[Collected data]
-- ==== Sys2Proof/Safety.lean ====
section
/-! DEFINITION. The device invariants of 00_scope.md 0.4, in the terms claims use. -/

namespace Sys2Proof.Safety

open Sys2Proof Sys2Proof.Machine

/-! ### Where the blocks are (R4) -/

/-- The blocks bound to ingest slots, in slot order. -/
def slotBlocks (s : State) : List Nat := s.ingest.slots.toList.filterMap IngestSlot.block

/-- The blocks of the queue entries, oldest first. -/
def queueBlocks (s : State) : List Nat := s.queue.entries.map (·.block)

/-- The blocks bound to egress slots, slot A first. -/
def egressBlocks (s : State) : List Nat :=
  (s.air.slotA.map (·.block)).toList ++ (s.air.slotB.map (·.block)).toList

/-- Every place that holds a block index (R4). -/
def places (s : State) : List Nat :=
  s.pool.free ++ slotBlocks s ++ queueBlocks s ++ egressBlocks s ++ s.pool.retire

/-- Every block is in exactly one place (R4). -/
abbrev EachBlockOnce (s : State) : Prop := (places s).Perm (List.range s.pool.blocks)

/-- Every block of a list of places has the state that corresponds to the place (R4). -/
abbrev HaveState (s : State) (is : List Nat) (st : BlockState) : Prop :=
  ∀ i ∈ is, (s.pool.record i).state = st

/-- The state of each block corresponds to the place that holds it (R4). -/
abbrev StatesMatchPlaces (s : State) : Prop :=
  s.pool.records.length = s.pool.blocks ∧
  HaveState s s.pool.free .free ∧ HaveState s (slotBlocks s) .ingest ∧
  HaveState s (queueBlocks s) .queued ∧ HaveState s (egressBlocks s) .air ∧
  HaveState s s.pool.retire .retiring

/-- Outside RUNNING no slot, entry or binding holds a block, and in STOPPED the retire list is empty
(R6, R15, R71). -/
abbrev IdleOutsideRun (s : State) : Prop :=
  (s.monitor.run ≠ .running → slotBlocks s = [] ∧ s.queue.entries = [] ∧ egressBlocks s = []) ∧
  (s.monitor.run = .stopped → s.pool.retire = [])

/-- The whereabouts of every block (R4, with what R6 says of the run states). -/
abbrev BlocksPlaced (s : State) : Prop :=
  EachBlockOnce s ∧ StatesMatchPlaces s ∧ IdleOutsideRun s

/-! ### Reads in flight (R11 to R14, R22) -/

/-- How many reads on the in-flight list were taken on block `i`. -/
def readsOn (s : State) (i : Nat) : Nat := (s.link.inFlight.filter (fun e => e.blocks.contains i)).length

/-- A count is present in AIR and RETIRING only and at least 1 on the retire list, and a missing-tile set is
present exactly where the entry or binding that names the block is partial (R3, R14). -/
abbrev RecordsSound (s : State) : Prop :=
  (∀ i < s.pool.blocks, (s.pool.record i).inFlight.isSome = true ↔
    ((s.pool.record i).state = .air ∨ (s.pool.record i).state = .retiring)) ∧
  (∀ i ∈ s.pool.retire, 1 ≤ s.pool.readCount i) ∧
  (∀ i ∈ s.pool.free ++ slotBlocks s, (s.pool.record i).missing = none) ∧
  (∀ e ∈ s.queue.entries, (s.pool.record e.block).missing.isSome = e.isPartial) ∧
  (∀ b ∈ s.air.slotA.toList ++ s.air.slotB.toList, (s.pool.record b.block).missing.isSome = b.isPartial)

/-- While the RESET pin is not held, a block's in-flight read count is the number of reads in flight taken
on it, and no read names a block twice (R11, R12, R22). -/
abbrev ReadsCounted (s : State) : Prop :=
  s.resetHeld = false →
    (∀ i, i < s.pool.blocks → s.pool.readCount i = readsOn s i) ∧
    (∀ e ∈ s.link.inFlight, e.blocks.Nodup ∧ ∀ i ∈ e.blocks, i < s.pool.blocks)

/-- The in-flight read list: at most 64 reads, no two accepted ones with one tag (R22). -/
abbrev InFlightSound (s : State) : Prop :=
  s.link.inFlight.length ≤ 64 ∧ (s.link.inFlight.filterMap InFlight.acceptedTag).Nodup

/-! ### The queue (R61) -/

/-- The distance of a sequence number from the oldest entry. -/
def offsetFrom (o q : Seq) : Nat := (q - o).toNat

/-- The list stands in strictly ascending sequence order measured from its oldest entry (R61). -/
def Ascending (es : List Entry) : Prop :=
  match es with
  | [] => True
  | o :: rest =>
    (∀ e ∈ rest, 1 ≤ offsetFrom o.seq e.seq ∧ offsetFrom o.seq e.seq < 2147483648) ∧
    rest.Pairwise (fun e f => offsetFrom o.seq e.seq < offsetFrom o.seq f.seq)

/-! ### Limits -/

/-- The in-force and staged targets never exceed `pool_blocks` - 8 (R96). -/
abbrev TargetsLimited (s : State) : Prop :=
  s.monitor.staged.target ≤ s.pool.maxTarget ∧ s.monitor.inForce.target ≤ s.pool.maxTarget

/-- The credit lies between 0 and 2,000 (R103). -/
abbrev CreditLimited (s : State) : Prop := s.trim.credit ≤ 2000

/-- The ranges of the settings other than the target (09 section 9.4). -/
abbrev SettingsInRange (c : Settings) : Prop :=
  c.band ≤ 15 ∧ (1 ≤ c.buildRate ∧ c.buildRate ≤ 500) ∧ (1 ≤ c.catchRate ∧ c.catchRate ≤ 500) ∧
  c.silence ≤ 255 ∧ (1 ≤ c.dumpLength ∧ c.dumpLength ≤ 1024) ∧ c.dumpFloor ≤ 64 ∧
  (1 ≤ c.stallLimit ∧ c.stallLimit ≤ 3000) ∧ (1 ≤ c.freezeLimit ∧ c.freezeLimit ≤ 1000)

/-- The counts and settings stay in their ranges (R86, R96, R103, R136, R142, 09 section 9.4). -/
abbrev LimitsHeld (s : State) : Prop :=
  TargetsLimited s ∧ SettingsInRange s.monitor.staged ∧ SettingsInRange s.monitor.inForce ∧
  CreditLimited s ∧ s.air.freezeCount ≤ 1000 ∧ s.console.blinkCount ≤ 15 ∧ s.monitor.results.length ≤ 8

/-- The air condition is OFF exactly outside RUNNING (R82). -/
abbrev OffOutsideRun (s : State) : Prop := s.air.condition = .off ↔ s.monitor.run ≠ .running

/-! ### Holds (R118) -/

/-- The queue entries that carry a hold id, oldest first (R69, R118). -/
def entriesOf (s : State) (h : Byte) : List Entry := s.queue.entries.filter fun e => e.hold = some h

/-- A hold record says of its entries what R118 gives. -/
abbrev HoldTrue (s : State) (r : HoldRecord) : Prop :=
  r.id ≠ 0 ∧ r.unaired = (entriesOf s r.id).length ∧ r.firstSeq = (entriesOf s r.id).head?.map (·.seq) ∧
  (r.state = .opened → r.lastSeq = none) ∧
  (r.state = .pending → 0 < r.unaired ∧ r.lastSeq = (entriesOf s r.id).getLast?.map (·.seq))

/-- At most 4 records of distinct ids, at most one of them OPEN, each true of the queue, and every tag in
the queue is that of a record (R85, R118, R119). -/
abbrev HoldsSound (s : State) : Prop :=
  s.holds.table.length ≤ 4 ∧ (s.holds.table.filter (fun h => h.state == .opened)).length ≤ 1 ∧
  (s.holds.table.map (·.id)).Nodup ∧ s.holds.nextId ≠ 0 ∧ (∀ r ∈ s.holds.table, HoldTrue s r) ∧
  (∀ e ∈ s.queue.entries, ∀ h, e.hold = some h → h ∈ s.holds.table.map (·.id))

/-! ### Windows (R31) -/

/-- The enabled windows in force, as base and size (R25). -/
def windowsInForce (s : State) : List (Nat × Nat) :=
  (if s.windows.ingest = 0 then [] else [(s.windows.ingest.toNat, 4 * (s.pool.tiles * 65536))]) ++
  (if s.windows.egress = 0 then [] else [(s.windows.egress.toNat, 2 * (s.pool.tiles * 65536))]) ++
  [(s.windows.control.toNat, 4096), (s.windows.readout.toNat, 4096)]

/-- The windows in force are aligned, do not overlap and lie below the host-visible top (R25, R31). -/
abbrev WindowsSound (s : State) : Prop :=
  s.windows.ingest.toNat % 1048576 = 0 ∧ s.windows.egress.toNat % 1048576 = 0 ∧
  s.windows.control.toNat % 4096 = 0 ∧ s.windows.readout.toNat % 4096 = 0 ∧
  (windowsInForce s).Pairwise (fun v w => v.1 + v.2 ≤ w.1 ∨ w.1 + w.2 ≤ v.1) ∧
  ∀ w ∈ windowsInForce s, w.1 + w.2 ≤ s.hostTop

/-- The running number `k` places before the next one. -/
def numberBefore (s : State) (k : Nat) : Half := s.readout.nextNumber - BitVec.ofNat 16 k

**About this task:**
Among the entries above, locate the lines containing "TargetsLimited s ∧" and "(R69, R118). -/", and transcribe exactly those two lines and all lines between.

**Reply to the exercise:**
  TargetsLimited s ∧ SettingsInRange s.monitor.staged ∧ SettingsInRange s.monitor.inForce ∧
  CreditLimited s ∧ s.air.freezeCount ≤ 1000 ∧ s.console.blinkCount ≤ 15 ∧ s.monitor.results.length ≤ 8

/-- The air condition is OFF exactly outside RUNNING (R82). -/
abbrev OffOutsideRun (s : State) : Prop := s.air.condition = .off ↔ s.monitor.run ≠ .running

/-! ### Holds (R118) -/

/-- The queue entries that carry a hold id, oldest first (R69, R118). -/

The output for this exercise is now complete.